22

Is there a way to see the contents of an orc file that hive 0.11 and above use. I usually cat gz files and decompress them to see the contents eg: cat part-0000.gz | pigz -d | more Note: pigz is a parallel gz program.

I would like to know if there is something similar to this for orc files.

viper
  • 2,220
  • 5
  • 27
  • 33

3 Answers3

29

There is now also a native executable for Linux and MacOS that prints the contents of the orc file in JSON. See the ORC project (http://orc.apache.org/) and build the C++ tools.

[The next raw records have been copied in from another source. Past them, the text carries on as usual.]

-- ==== Sys2Proof/Certificates/Slice0/Obligations.lean ====
section
/-! DEFINITION. The statements about the model, for the provers. Each docstring names the rule of spec/ it formalises or,
where the spec marks a clause as its own decision or inference, says so. The opcode, condition and register numbers
are everywhere the spec's decisions D1 and D2 (notes/assumptions/4.md). -/

open Sys2Proof Sys2Proof.Machine

/-! ## Encoding -/

/-- Decoding the encoding of any instruction, whatever bytes follow, gives the instruction back, with every operand at
every value of its field (15 in a register field as well). -/
def Obligations.DecodeOfEncodeIsTheInstruction : Prop :=
  ∀ (i : Instr) (rest : List Byte), decode (encode i ++ rest) = .ok i

/-- The decoder answers an instruction on exactly the byte strings that begin with an encoding of it: the ignored
function nibble and the ignored register nibble take any value, and no other bit does. That unused register nibbles are
ignored is the spec's decision D7 (notes/assumptions/7.md). -/
def Obligations.DecodeAcceptsExactlyTheEncodings : Prop :=
  ∀ (bs : List Byte) (i : Instr), decode bs = .ok i ↔ ∃ f r rest, bs = encodeWith f r i ++ rest

/-- R304: in the nine classes that take no function code, the function nibble changes nothing of what is decoded, an error
included; 0x05 is halt and 0x9F is ret. -/
def Obligations.FunctionNibbleIgnoredWhereNotTaken : Prop :=
  (∀ icode ∈ ([0x0, 0x1, 0x3, 0x4, 0x5, 0x8, 0x9, 0xA, 0xB] : List Nibble), ∀ (f f' : Nibble) (rest : List Byte),
    decode (pair icode f :: rest) = decode (pair icode f' :: rest)) ∧
  (∀ rest : List Byte, decode (0x05 :: rest) = .ok .halt) ∧
  (∀ rest : List Byte, decode (0x9F :: rest) = .ok .ret)

/-- R310 and R602: the decoder raises InvalidEncoding on exactly the first bytes listed, whatever follows, and nothing but
opcode nibble 1 decodes to nop, with any function nibble. That an illegal first byte wins over missing bytes is the spec's
decision D8 (notes/assumptions/8.md). -/
def Obligations.InvalidEncodingOnExactlyTheListedBytes : Prop :=
  ∀ (b0 : Byte) (rest : List Byte),
    (decode (b0 :: rest) = .error .invalidEncoding ↔
      (0xC ≤ (hiNibble b0).val ∨
        ((hiNibble b0).val = 0x2 ∨ (hiNibble b0).val = 0x7) ∧ 0x7 ≤ (loNibble b0).val ∨
        (hiNibble b0).val = 0x6 ∧ 0x4 ≤ (loNibble b0).val)) ∧
    (decode (b0 :: rest) = .ok .nop ↔ (hiNibble b0).val = 0x1)

/-- R306: the length of a decoded instruction is the number its opcode nibble gives, the decoder reads exactly that many
bytes, and with fewer of them it raises AddressOutOfBounds. -/
def Obligations.LengthIsAFunctionOfTheOpcodeNibble : Prop :=
  ∀ (b0 : Byte) (rest : List Byte) (i : Instr), decode (b0 :: rest) = .ok i →
    (hiNibble b0 ∈ ([0x0, 0x1, 0x9] : List Nibble) → i.length = 1) ∧
    (hiNibble b0 ∈ ([0x2, 0x6, 0xA, 0xB] : List Nibble) → i.length = 2) ∧
    (hiNibble b0 ∈ ([0x7, 0x8] : List Nibble) → i.length = 9) ∧
    (hiNibble b0 ∈ ([0x3, 0x4, 0x5] : List Nibble) → i.length = 10) ∧
    (∀ k, i.length ≤ k → decode ((b0 :: rest).take k) = .ok i) ∧
    (∀ k, k < i.length → decode ((b0 :: rest).take k) = .error .addressOutOfBounds)

/-- The decoder raises AddressOutOfBounds exactly when there is no byte at the pc, or the first byte has a mapping and a
later byte of its class's length is missing. So an illegal first byte wins over missing bytes: the order of the checks
is the spec's decision D8 (notes/assumptions/8.md). -/
def Obligations.MissingBytesAreCheckedAfterTheNibbles : Prop :=
  ∀ bs : List Byte, decode bs = .error .addressOutOfBounds ↔
    bs = [] ∨ ∃ b0 rest c, bs = b0 :: rest ∧ IClass.ofCode (hiNibble b0) = some c ∧
      c.takesFun (loNibble b0) = true ∧ bs.length < c.length

/-- One word of each family, written out from the spec's encodings and test vectors (95_test_vectors.md section 2.1),
decodes to the instruction it stands for. A sanity statement. -/
def Obligations.WordsOfEachFamilyDecode : Prop :=
  decode [0x00] = .ok .halt ∧
  decode [0x1F] = .ok .nop ∧
  decode [0x20, 0x03] = .ok (.rrmovq rax rbx) ∧
  decode [0x26, 0x45] = .ok (.cmovg rsp rbp) ∧
  decode [0x30, 0xF4, 0x00, 0x02, 0x00, 0x00, 0x00, 0x00, 0x00, 0x00] = .ok (.irmovq rsp 0x200) ∧
  decode [0x40, 0x03, 0xF8, 0xFF, 0xFF, 0xFF, 0xFF, 0xFF, 0xFF, 0xFF] = .ok (.rmmovq rax rbx 0xFFFFFFFFFFFFFFF8) ∧
  decode [0x50, 0x13, 0x08, 0x00, 0x00, 0x00, 0x00, 0x00, 0x00, 0x00] = .ok (.mrmovq rcx rbx 8) ∧
  decode [0x61, 0x30] = .ok (.subq rbx rax) ∧
  decode [0x74, 0x65, 0x00, 0x00, 0x00, 0x00, 0x00, 0x00, 0x00] = .ok (.jne 0x65) ∧
  decode [0x80, 0x30, 0x00, 0x00, 0x00, 0x00, 0x00, 0x00, 0x00] = .ok (.call 0x30) ∧
  decode [0x90] = .ok .ret ∧
  decode [0xA0, 0x4F] = .ok (.pushq rsp) ∧
  decode [0xB0, 0x7F] = .ok (.popq rdi)

/-! ## The step -/

/-- While Running, a step runs the instruction whose bytes lie at the pc (with any value of its ignored nibbles), and more
generally whatever the decoder reads there. -/
def Obligations.StepRunsTheInstructionAtThePc : Prop :=
  (∀ (s : State) (i : Instr) (f r : Nibble), s.runsBytes (encodeWith f r i) → step s = exec i s) ∧
  (∀ (s : State) (i : Instr), s.status = .running → decodeAt s = .ok i → step s = exec i s)

/-- While Running, a step at a pc that is not a valid memory index raises AddressOutOfBounds, and one at a valid pc whose
byte is an illegal first byte raises InvalidEncoding. What an error leaves is the spec's decision D9
(notes/assumptions/9.md). -/
def Obligations.FailingDecodeEndsTheRun : Prop :=
  (∀ s : State, s.status = .running → ¬ s.pcValid → step s = failed s .addressOutOfBounds) ∧
  (∀ s : State, s.status = .running → s.pcValid →
    (0xC ≤ (hiNibble (s.byte s.pc.toNat)).val ∨
      ((hiNibble (s.byte s.pc.toNat)).val = 0x2 ∨ (hiNibble (s.byte s.pc.toNat)).val = 0x7) ∧
        0x7 ≤ (loNibble (s.byte s.pc.toNat)).val ∨
      (hiNibble (s.byte s.pc.toNat)).val = 0x6 ∧ 0x4 ≤ (loNibble (s.byte s.pc.toNat)).val) →
    step s = failed s .invalidEncoding)

/-- R432: in Halted and Errored, any number of steps leaves every piece of state unchanged. -/
def Obligations.TerminalStatesDoNotChange : Prop :=
  ∀ (s : State) (n : Nat), s.status ≠ .running → Sys2Proof.core.run n s = .next s

/-- R431: every transition of the status FSM. The premise is the machine's invariant that an error is recorded exactly
in status Errored (`State.Inv`). -/
def Obligations.StatusFollowsTheFsm : Prop :=
  ∀ s : State, (s.err.isSome = true ↔ s.status = .errored) →
    (s.status = .running → ∀ c, runStages s = .ok c → c.ins.icode ≠ .halt →
      ∃ t, step s = .next t ∧ t.status = .running ∧ t.err = none) ∧
    (s.status = .running → ∀ c, runStages s = .ok c → c.ins.icode = .halt →
      ∃ t, step s = .next t ∧ t.status = .halted ∧ t.err = none) ∧
    (s.status = .running → ∀ e, runStages s = .error e →
      ∃ t, step s = .next t ∧ t.status = .errored ∧ t.err = some e) ∧
    (s.status = .halted → ∃ t, step s = .next t ∧ t.status = .halted ∧ t.err = none) ∧
    (s.status = .errored → ∃ t, step s = .next t ∧ t.status = .errored ∧ t.err = s.err)

/-- Every step of every state answers a next state: the machine has no fault and no refusal. That a cycle that raises, and
a step in a terminal state, is a next state and no fault is the model's choice (notes/assumptions/14.md), where
93_implementation_defined.md writes fault. -/
def Obligations.EveryStepAnswersANextState : Prop :=
  ∀ s : State, ∃ t, step s = .next t

/-- The stage tables of 40_cycle.md and the instruction rules of 41_halt_nop.md to 45_stack.md give the same step in every
state: "the two must agree". `stepByStages` works on opcode classes and scratch records and never builds an `Instr`. -/
def Obligations.StageTablesAgreeWithInstructionRules : Prop :=
  ∀ s : State, step s = stepByStages s

/-- A cycle that raises changes status and err and nothing else, so the pc still holds the address of the instruction
that failed; and a running machine comes to Errored in no other way. The exact discard is the spec's decision D9
(notes/assumptions/9.md). -/
def Obligations.AnErrorIsPrecise : Prop :=
  (∀ (s : State) (e : CoreError), s.status = .running → runStages s = .error e → step s = failed s e) ∧
  (∀ s t : State, s.status = .running → step s = .next t → t.status = .errored →
    ∃ e, runStages s = .error e ∧ t = { s with status := .errored, err := some e })

/-- A cycle that completes, halt's included, adds one to cycleCount, and a cycle that raises does not change it. That the
halt cycle counts is the spec's decision D11, the wrap is D16 (notes/assumptions/11.md). -/
def Obligations.CycleCountCountsCompletedCycles : Prop :=
  ∀ s : State, s.status = .running → ∃ t, step s = .next t ∧
    ((∃ c, runStages s = .ok c) → t.cycleCount = s.cycleCount + 1) ∧
    ((∃ e, runStages s = .error e) → t.cycleCount = s.cycleCount)

/-- No program can observe cycleCount: changing its value before a step changes nothing after it but its value, by the same
amount. -/
def Obligations.CycleCountIsUnobservable : Prop :=
  ∀ (s t : State) (n : Word), step s = .next t →
    step { s with cycleCount := n } = .next { t with cycleCount := n + (t.cycleCount - s.cycleCount) }

/-! ## Invariant and reset -/

/-- Every step keeps the invariant: canonical memory inside [0, MEM_SIZE), a legal MEM_SIZE, and an error recorded exactly
in status Errored. It holds from every state that has it, not only from those a run reaches. -/
def Obligations.EveryStepKeepsTheInvariant : Prop :=
  ∀ s t : State, s.Inv → step s = .next t → t.Inv

/-- Every clock edge, with any inputs, keeps the invariant: reset, and any image the loader is given, included. -/
def Obligations.EveryClockEdgeKeepsTheInvariant : Prop :=
  ∀ (i : Inputs) (s t : State), s.Inv → clockEdge i s = .next t → t.Inv

/-- The reset state has the invariant, for every legal MEM_SIZE and for the one `State.reset` takes (that size is the
model's choice, notes/assumptions/1.md). -/
def Obligations.ResetHasTheInvariant : Prop :=
  (∀ n, Config.minMemSize ≤ n → n ≤ Config.maxMemSize → (State.resetOf n).Inv) ∧ State.reset.Inv

/-- Reset loads the reset value into every piece of state, from any state and whatever `run` is: memory zero in every byte,
registers and flags 0, Running, no error, pc 0, cycleCount 0. All but memory, status and err are the spec's decision D12
(notes/assumptions/2.md). -/
def Obligations.ResetLoadsEveryResetValue : Prop :=
  ∀ (s : State) (run : Bool), ∃ t, clockEdge { rst := true, run := run, image := [] } s = .next t ∧
    t.memSize = s.memSize ∧ (∀ a, t.byte a = 0) ∧ (∀ k (h : k < numRegs), t.regs[k] = 0) ∧
    t.flags = { sign := false, zero := false, overflow := false } ∧
    t.status = .running ∧ t.err = none ∧ t.pc = 0 ∧ t.cycleCount = 0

% orc-contents examples/TestOrcFile.test1.orc

There is also a native metadata tool:

% orc-metadata ../examples/TestOrcFile.test1.orc

The ORC project also has a standalone uber jar that can do the same from Java.

% java -jar orc-tools-1.2.3-uber.jar data myfile.orc
Owen O'Malley
  • 584
  • 5
  • 7
27

Updated answer in year 2020:

Per @Owen's answer, ORC has grown up and matured as it's own Apache project. A completed list of ORC Adopters shows how prevalent it is now supported across many varieties of Big Data technologies.

Credit to @Owen and the ORC Apache project team, ORC's project site has a fully maintained up-to-date documentation on using either the Java or C++ stand alone tool on ORC file stored on a Linux local file system. Which carried on the torch for the original Hive+ORC Apache wiki page.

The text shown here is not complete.